There are authorities (Rabbeinu Peretz, TaZ 151:2 and Eliyahu Rabbah 151:10) that write that the halacha is limited to a long knife or a sword that cannot be covered. If it is a smaller and coverable knife, these poskim are lenient. It would seem that a handgun may be similarly covered and thus would not present a problem according to these authorities. And while this may be a minority view, when dealing with issues of danger to life, one may rely upon minority opinions.

Both Rav Eliezer Waldenburg (Tzitz Eliezer Vol. X #18) Rav Ovadia Yosef (Yechave Da’as Vol. V #18) rule that Israeli soldiers may hold on to their guns in shul when necessary. The idea presented here is merely an extension of that ruling in light of the new dangers in this Intifada.

Just like we have fire exits in this country, the hanhalah of our mosdos should consider making sure that there are responsible and adequately trained staff members or kollel members who are both present and armed. There should be an armed presence 24 hours a day.

From a theological perspective, we have perhaps entered what Chazal term as an “idna d’ris’cha.” One of my rebbeim, Rav Dovid Kviat, zt”l, once explained that there are two manners in which Hashem judges the world. He judges with both midas hadin, the attribute of strict judgment, and with midas harachamim, the attribute of mercy.

Generally speaking, Hashem judges us with midas harachamim. However, there are times in Jewish history known as an idna deris’cha, periods of divine anger. The Gemara in Menachos (43a) tells us that generally Hashem does not punish people for abnegating a mitzvas asei, a positive mitzvah in the Torah. We are only punished for violating negative prohibitions. However, in a period of divine anger, we are punished for negating positive mitzvos too.

Rav Kviat, zt”l, explained that there is an idea found in Sefer Devarim (31:18) of “hester panim,” where Hashem, so to speak, hides His face. “I shall surely Hide My Face on that day.”

In an idna deris’cha, Hashem ceases to judge with midas harachamim; He judges instead with midas hadin. Midas hadin is almost unfathomable to the mortal mind in terms of its sheer strictness. No one wishes to be judged with the midas hadin.

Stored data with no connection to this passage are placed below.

/-- What a register reads as; keys are write-only. -/
def State.regWord (s : State) : DevReg → Nat
  | .ttbr p => (s.pkg p).ttbr.toNat
  | .pgtbase p => (s.pkg p).pgtbase.toNat
  | .tenantValid p t => (s.tenant p t).valid.toNat
  | .framePoolBase p t => (s.tenant p t).poolBase
  | .framePoolSize p t => (s.tenant p t).poolSize
  | .quota l t => (s.slice l).quota.get t 16
  | .groupTableWord p e w => wordOf ((s.pkg p).groupTable.get (0, e) 0).toNat w
  | .linkKey _ _ _ | .memoryKey _ _ => 0
  | .imageWord p t e w => wordOf ((s.pkg p).images.get (t, e) 0).toNat w
  | .ceth u => (s.rasOf u).word
  | .remap p d => (s.die p d).remap.word
  | .fwaddr p => (s.pkg p).fwaddr
  | .fwsize p => (s.pkg p).fwsize
  | .attn p w => ((s.pkg p).attn.toArray.getD w 0).toNat

/-- The writable bits of a word of a group table entry (18 R389). -/
def groupMask (w : Nat) : Nat :=
  if w < 8 then 2 ^ 64 - 1
  else if w = 8 then 2 ^ 64 - 64
  else if w = 9 then 2 ^ 64 - 64
  else if w = 10 then 0x0FFFFF03
  else 0

/-- A write takes effect on the RW fields of a register (00 R5, R6). A word of the group table is written in the copy of I/O
die 0; `GROUP_TABLE_WRITE` brings it to the other (01 R12). FWADDR, which is 4 KiB aligned (22 R469), keeps no bit below [12] (log 38,
DESIGN CHOICE). A key is written by its words, one after another at its one offset (log 22, DESIGN CHOICE). A word of an entry of
the scratchpad image table is stored whole, the bits that 15 R355 calls zero too, and such an entry counts as invalid (log 39,
DEDUCED). -/
def State.regWrite (s : State) (r : DevReg) (w : Nat) : State :=
  match r with
  | .ttbr p => s.setPkg p (fun k => { k with ttbr := BitVec.ofNat 64 w })
  | .pgtbase p => s.setPkg p (fun k => { k with pgtbase := BitVec.ofNat 64 w })
  | .tenantValid p t => s.setTenant p t (fun x => { x with valid := w.testBit 0 })
  | .framePoolBase p t => s.setTenant p t (fun x => { x with poolBase := w })
  | .framePoolSize p t => s.setTenant p t (fun x => { x with poolSize := w })
  | .quota l t => s.setSlice l (fun x => { x with quota := x.quota.set t (w % 256) })
  | .groupTableWord p e i => s.setPkg p (fun k => { k with
      groupTable := k.groupTable.set (0, e) (BitVec.ofNat 1024 (setWord (k.groupTable.get (0, e) 0).toNat i (w &&& groupMask i))) })
  | .linkKey p t q => s.setPkg p (fun k => { k with linkKeys := k.linkKeys.set (t, q) (k.linkKeys.get (t, q) 0 <<< 64 ||| BitVec.ofNat 256 (w % 2 ^ 64)) })
  | .memoryKey p t => s.setPkg p (fun k => { k with memKeys := k.memKeys.set t (k.memKeys.get t 0 <<< 64 ||| BitVec.ofNat 512 (w % 2 ^ 64)) })
  | .imageWord p t e i => s.setPkg p (fun k => { k with
      images := k.images.set (t, e) (BitVec.ofNat 512 (setWord (k.images.get (t, e) 0).toNat i w)) })
  | .ceth u => (s.setRas u (fun x => x.write w)).nameCode u (w.testBit 0)
  | .remap p d =>
    let s1 := s.setDie p d (fun x => { x with remap := x.remap.write w })
    if w.testBit 0 then s1.remapStart p d else s1
  | .fwaddr p => if (s.pkg p).st = .failed then s else s.setPkg p (fun k => { k with fwaddr := w / 4096 * 4096 })
  | .fwsize p => if (s.pkg p).st = .failed then s else s.setPkg p (fun k => { k with fwsize := w })
  | .attn p i =>
    if (s.pkg p).st = .failed ∨ (s.pkg p).attst = 1 then s
    else s.setPkg p (fun k => { k with attn := k.attn.setIfInBounds i (BitVec.ofNat 64 w) })

/-- The audit counters (21 R462). -/
def Audit.words (a : Audit) : Nat × Nat :=
  (packed [(a.samp, 48), (a.skip, 32), (a.void, 16), (a.matched, 0)], a.mism <<< 48)

/-- Eight bytes of quotas or trust shifts: one byte for each tenant of a slice. -/
def byteRow (f : Nat → Nat) (t : Nat) : Nat := packed ((List.range 8).map (fun i => (f (t + i), 8 * i)))

/-- The word at an offset (a multiple of 8) of device control. -/
def State.deviceRead (s : State) (p o : Nat) : Nat :=
  match devReg p o with
  | some r => s.regWord r
  | none =>
    if 0x10000 ≤ o ∧ o < 0x14000 then
      let t := (o - 0x10000) / 64
      if o % 64 = 8 then ((s.pkg p).memKeys.has t).toNat
      else if o % 64 = 32 then (s.tenant p t).queue.length
      else if o % 64 = 40 then (s.tenant p t).drops
      else 0
    else if 0x100000 ≤ o ∧ o < 0x110000 then byteRow (fun t => (s.slice (cluOfIndex p ((o - 0x100000) / 256))).quota.get t 16) (o % 256)
    else if 0x110000 ≤ o ∧ o < 0x120000 then byteRow (fun t => (s.slice (cluOfIndex p ((o - 0x110000) / 256))).ts.get t 0) (o % 256)
    else if o = 0x400000 then (s.pkg p).authFails
    else if o = 0x400008 then (s.pkg p).watchDrops
    else if o = 0x400010 then (s.pkg p).portsDown
    else if 0x400800 ≤ o ∧ o < 0x401000 then (s.pkg p).snans.get ((o - 0x400800) / 8) 0
    else if 0x530000 ≤ o ∧ o < 0x531000 then
      let ws := (s.audit (cluOfIndex p ((o - 0x530000) / 16))).words
      if o % 16 = 0 then ws.1 else ws.2
    else 0

/-- Bytes under a mask over the word at an offset. -/
def mergeBytes (old : Nat) (bs : List (Option Byte)) : Nat :=
  leNat ((leBytes 8 old).zipIdx.map (fun b => ((bs[b.2]?).getD none).getD b.1))

/-- The quotas whose bytes a write holds. -/
def State.quotaWrite (s : State) (p o : Nat) (bs : List (Option Byte)) : State :=
  bs.zipIdx.foldl (fun s b => match b.1 with
    | some x => s.regWrite (.quota (cluOfIndex p ((o - 0x100000) / 256)) (o % 256 + b.2)) x.toNat
    | none => s) s

/-- A write of bytes within the word at an offset of device control: the other bytes stay as the word reads, and so those of a key, which is
write-only and reads as 0, become 0 (20 R433; log 38, DESIGN CHOICE). One that does not meet STRONG's byte is no write to STRONG (21 R453). -/
def State.deviceWrite (s : State) (p o : Nat) (bs : List (Option Byte)) : State :=
  match devReg p o with
  | some (.ceth u) =>
    let w := mergeBytes (s.regWord (.ceth u)) bs
    if ((bs[0]?).getD none).isSome then s.regWrite (.ceth u) w else s.setRas u (fun x => { x with ceth := natBits w 16 16 })
  | some r => s.regWrite r (mergeBytes (s.regWord r) bs)
  | none =>
    if 0x100000 ≤ o ∧ o < 0x110000 then s.quotaWrite p o bs
    else if 0x530000 ≤ o ∧ o < 0x531000 ∧ o % 16 = 8 ∧ (mergeBytes 0 bs).testBit 0 then
      s.setAudit (cluOfIndex p ((o - 0x530000) / 16)) Audit.cleared
    else s

/-- Both copies of a group table entry agree (01 R12). -/
def State.copiesAgree (s : State) (p e : Nat) : Bool :=
  (s.pkg p).groupTable.get (0, e) 0 == (s.pkg p).groupTable.get (1, e) 0

/-! ## Parts that reach a window or device control -/

/-- The words of a part: the offset of each, a multiple of 8, and its bytes. -/
def partWords (o : Nat) (bs : List (Option Byte)) (len : Nat) : List (Nat × List (Option Byte)) :=
  let whole := List.replicate (o % 8) none ++ (if bs.isEmpty then List.replicate len none else bs)
  (List.range ((o % 8 + len + 7) / 8)).map (fun i => (o / 8 * 8 + 8 * i, (whole.drop (8 * i)).take 8))

/-- A part may reach a window or device control. -/
def State.controlReady (s : State) (id : Nat) (a : Access) (p : Part) : Bool :=
  !p.done && a.stage == .placed && !s.accs.any (s.holdsUp id a p) && s.releaseReady id a p
    && (match a.place p with
      | some .window => s.alive a.ctx.core.pkg (natBits p.ea 51 9)
      | some .device => true
      | _ => false)

/-- The core that a window address names. -/
def windowCore (ea : Nat) : CoreId := ⟨natBits ea 51 9, natBits ea 49 2, natBits ea 39 10⟩

/-- Part `j` reads a window or device control. -/
def State.controlRead (s : State) (id j : Nat) (a : Access) (p : Part) : State :=
  let o := natBits p.ea 0 (if natBits p.ea 60 4 = 13 then 16 else 60)
  let word (x : Nat) : Nat := if natBits p.ea 60 4 = 13 then s.windowRead (windowCore p.ea) (natBits p.ea 35 4) x
    else s.deviceRead a.ctx.core.pkg x
  let bs := (partWords o [] p.len).flatMap (fun w => leBytes 8 (word w.1))
  s.setAcc id (fun a => a.donePart j ((bs.drop (o % 8)).take p.len))

/-- Part `j` writes a window: it takes effect, or is discarded with PROTECTION (20 R418). -/
def State.windowPart (s : State) (id j : Nat) (p : Part) : State :=
  let k := windowCore p.ea
  let b := natBits p.ea 35 4
  if s.windowOpen k b then
    ((partWords (natBits p.ea 0 16) p.bytes p.len).foldl (fun s w =>
      s.windowWrite k b w.1 (mergeBytes (s.windowRead k b w.1) w.2)) s).setAcc id (fun a => a.donePart j [])
  else s.setAcc id (fun a => a.failPart j cProtection)

/-- Part `j` writes device control. A write to the group table is done once both copies hold it: `conf` marks it as written to the
first (01 R12). -/
def State.devicePart (s : State) (id j : Nat) (a : Access) (p : Part) : State :=
  let o := natBits p.ea 0 60
  let pkg := a.ctx.core.pkg
  let table := decide (0x200000 ≤ o) && decide (o < 0x280000)
  let put (s : State) : State := (partWords o p.bytes p.len).foldl (fun s w => s.deviceWrite pkg w.1 w.2) s
  if !table then (put s).setAcc id (fun a => a.donePart j [])
  else if !p.conf then (put s).setAcc id (fun a => { a with parts := a.parts.set j { p with conf := true } })
  else if s.copiesAgree pkg ((o - 0x200000) / 128) then s.setAcc id (fun a => a.donePart j [])
  else s

/-- The parts of an access that may read a window, or read or write device control, do. -/
def State.controlAll (s : State) (id : Nat) : State :=
  match s.acc id with
  | none => s
  | some a => ((List.range a.parts.length).foldl (fun s j => match s.acc id with
      | some b => match b.parts[j]? with
        | some p =>
          if !s.controlReady id b p then s
          else if b.op.isLoad then s.controlRead id j b p
          else if natBits p.ea 60 4 = 14 then s.devicePart id j b p else s
        | none => s
      | none => s) s).settle id

/-- REMOTE_ACCESS: an access arrives at a scratchpad and is accepted or refused by the windows (09 R179, 12 R261); a load arrives at
a debug window, a load or a store at device control. -/
def execRemoteAccess (id : Nat) (s : State) : Out :=
  match s.acc id with
  | none => happen false (fun s => s) s
  | some a => happen ((List.range a.parts.length).any (fun j => (s.bankReady id j a).isSome)
      || a.parts.any (fun p => s.controlReady id a p && (a.op.isLoad || natBits p.ea 60 4 == 14)))
    (fun s => (s.bankAll id).controlAll id) s

/-- DEBUG_WINDOW_WRITE (20 R418). -/
def execDebugWindowWrite (id : Nat) (s : State) : Out :=
  match s.acc id with
  | none => happen false (fun s => s) s
  | some a => happen (!a.op.isLoad && a.parts.any (fun p => s.controlReady id a p && natBits p.ea 60 4 == 13)) (fun s =>
      ((List.range a.parts.length).foldl (fun s j => match s.acc id with
        | some b => match b.parts[j]? with
          | some p => if s.controlReady id b p && natBits p.ea 60 4 == 13 then s.windowPart id j p else s
          | none => s
        | none => s) s).settle id) s

/-- GROUP_TABLE_WRITE: the copy of an I/O die takes what was written (01 R12). -/
def execGroupTableWrite (pkg iodie entry : Nat) (s : State) : Out :=
  happen (decide (iodie < 2) && !s.copiesAgree pkg entry) (fun s => s.setPkg pkg (fun k => { k with
    groupTable := k.groupTable.set (1, entry) (k.groupTable.get (0, entry) 0) })) s

/-- REGISTER_WRITE (00 R5). -/
def execRegisterWrite (r : DevReg) (value : W64) (s : State) : Out := happen true (fun s => s.regWrite r value.toNat) s

/-! ## Consumption of poison (21 R455) -/

/-- The head command of the matrix queue is about to read poison. -/
def TaskCore.matrixRotten (t : TaskCore) : Bool :=
  match t.mat.queue with
  | e :: _ => match e.cmd with
    | .load isB x => (x.rows.filterMap (fun o => o)).any (fun o => t.engineRotten x.swz o (if isB then bRow x.tag else aRow x.tag x.depth))
    | .gather x _ => match x.rows.getD e.done none with
      | some o => t.engineRotten x.swz o (aRow x.tag x.depth)
      | none => false
    | .mul _ _ _ (some o) _ => !t.mat.integer && t.rotten (o + 96 * e.done) 96
    | _ => false
  | [] => false

/-- The head command of the envelope queue is about to read poison. -/
def TaskCore.envelopeRotten (t : TaskCore) : Bool :=
  match t.env.queue with
  | q :: _ => match q.cmd with
    | .ld _ o => t.rotten o (16 + 16 * min (field (t.spad.read o 16) 8 4) 256)
    | _ => false
  | [] => false

/-- A part of an access is about to read poison at its home. -/
def State.rottenPart (s : State) (id : Nat) (a : Access) : Option Nat :=
  (List.range a.parts.length).find? (fun j => s.partReady id j a && (match (a.parts[j]?).bind (fun p => p.pa.map (fun x => (x, p.len))) with
    | some (pa, n) => s.rottenLine pa n
    | none => false))

/-- A part of an access is about to read poison in a scratchpad. -/
def State.rottenBank (s : State) (id : Nat) (a : Access) : Bool :=
  a.op.isLoad && (List.range a.parts.length).any (fun j => match s.bankReady id j a, a.parts[j]? with
    | some (k, o), some p => (s.bankTc a k).rotten o p.len
    | _, _ => false)

/-- A task comes back from a frame whose image cannot be read: its contexts freeze with UNCORRECTABLE, and each sends its fault
packet (20 R412, 21 R455); of those inside a replay scope its hub is told (21 R457). -/
def State.frameSpoiled (s : State) (k : CoreId) : State :=
  ((s.tc k).ctxs.filter (fun e => e.2.life == .running)).foldl (fun s e =>
      let r := s.tell e.2.scope
      if r.1 then r.2.takeFault ⟨k, e.1⟩ ⟨cUncorrectable, 0, 0⟩ else r.2)
    (s.report k 3 ((s.tc k).ctx 0).domain.toNat 0)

What Hashem did during the Holocaust, a period of idna deris’cha, was to invoke the idea of hester panim, where He hid Himself. Hitler and his Nazis y”s could use their freedom of choice here because it was an idna deris’cha and there was divine hester panim. The hester panim, however, is limited to the point of midas hadin.

With such dangers facing klal Yisrael, we must take steps to ensure the safety of our shuls and bnei yeshiva in whatever way we can. This recent tragedy brings this idea home. Eleven dead is a huge and tragic number. It goes without saying that it should never involve breaking the law, and it should be done with the cooperation of the local police departments.

May Hashem bring yeshuos and nechamos to His nation and end this period of divine anger.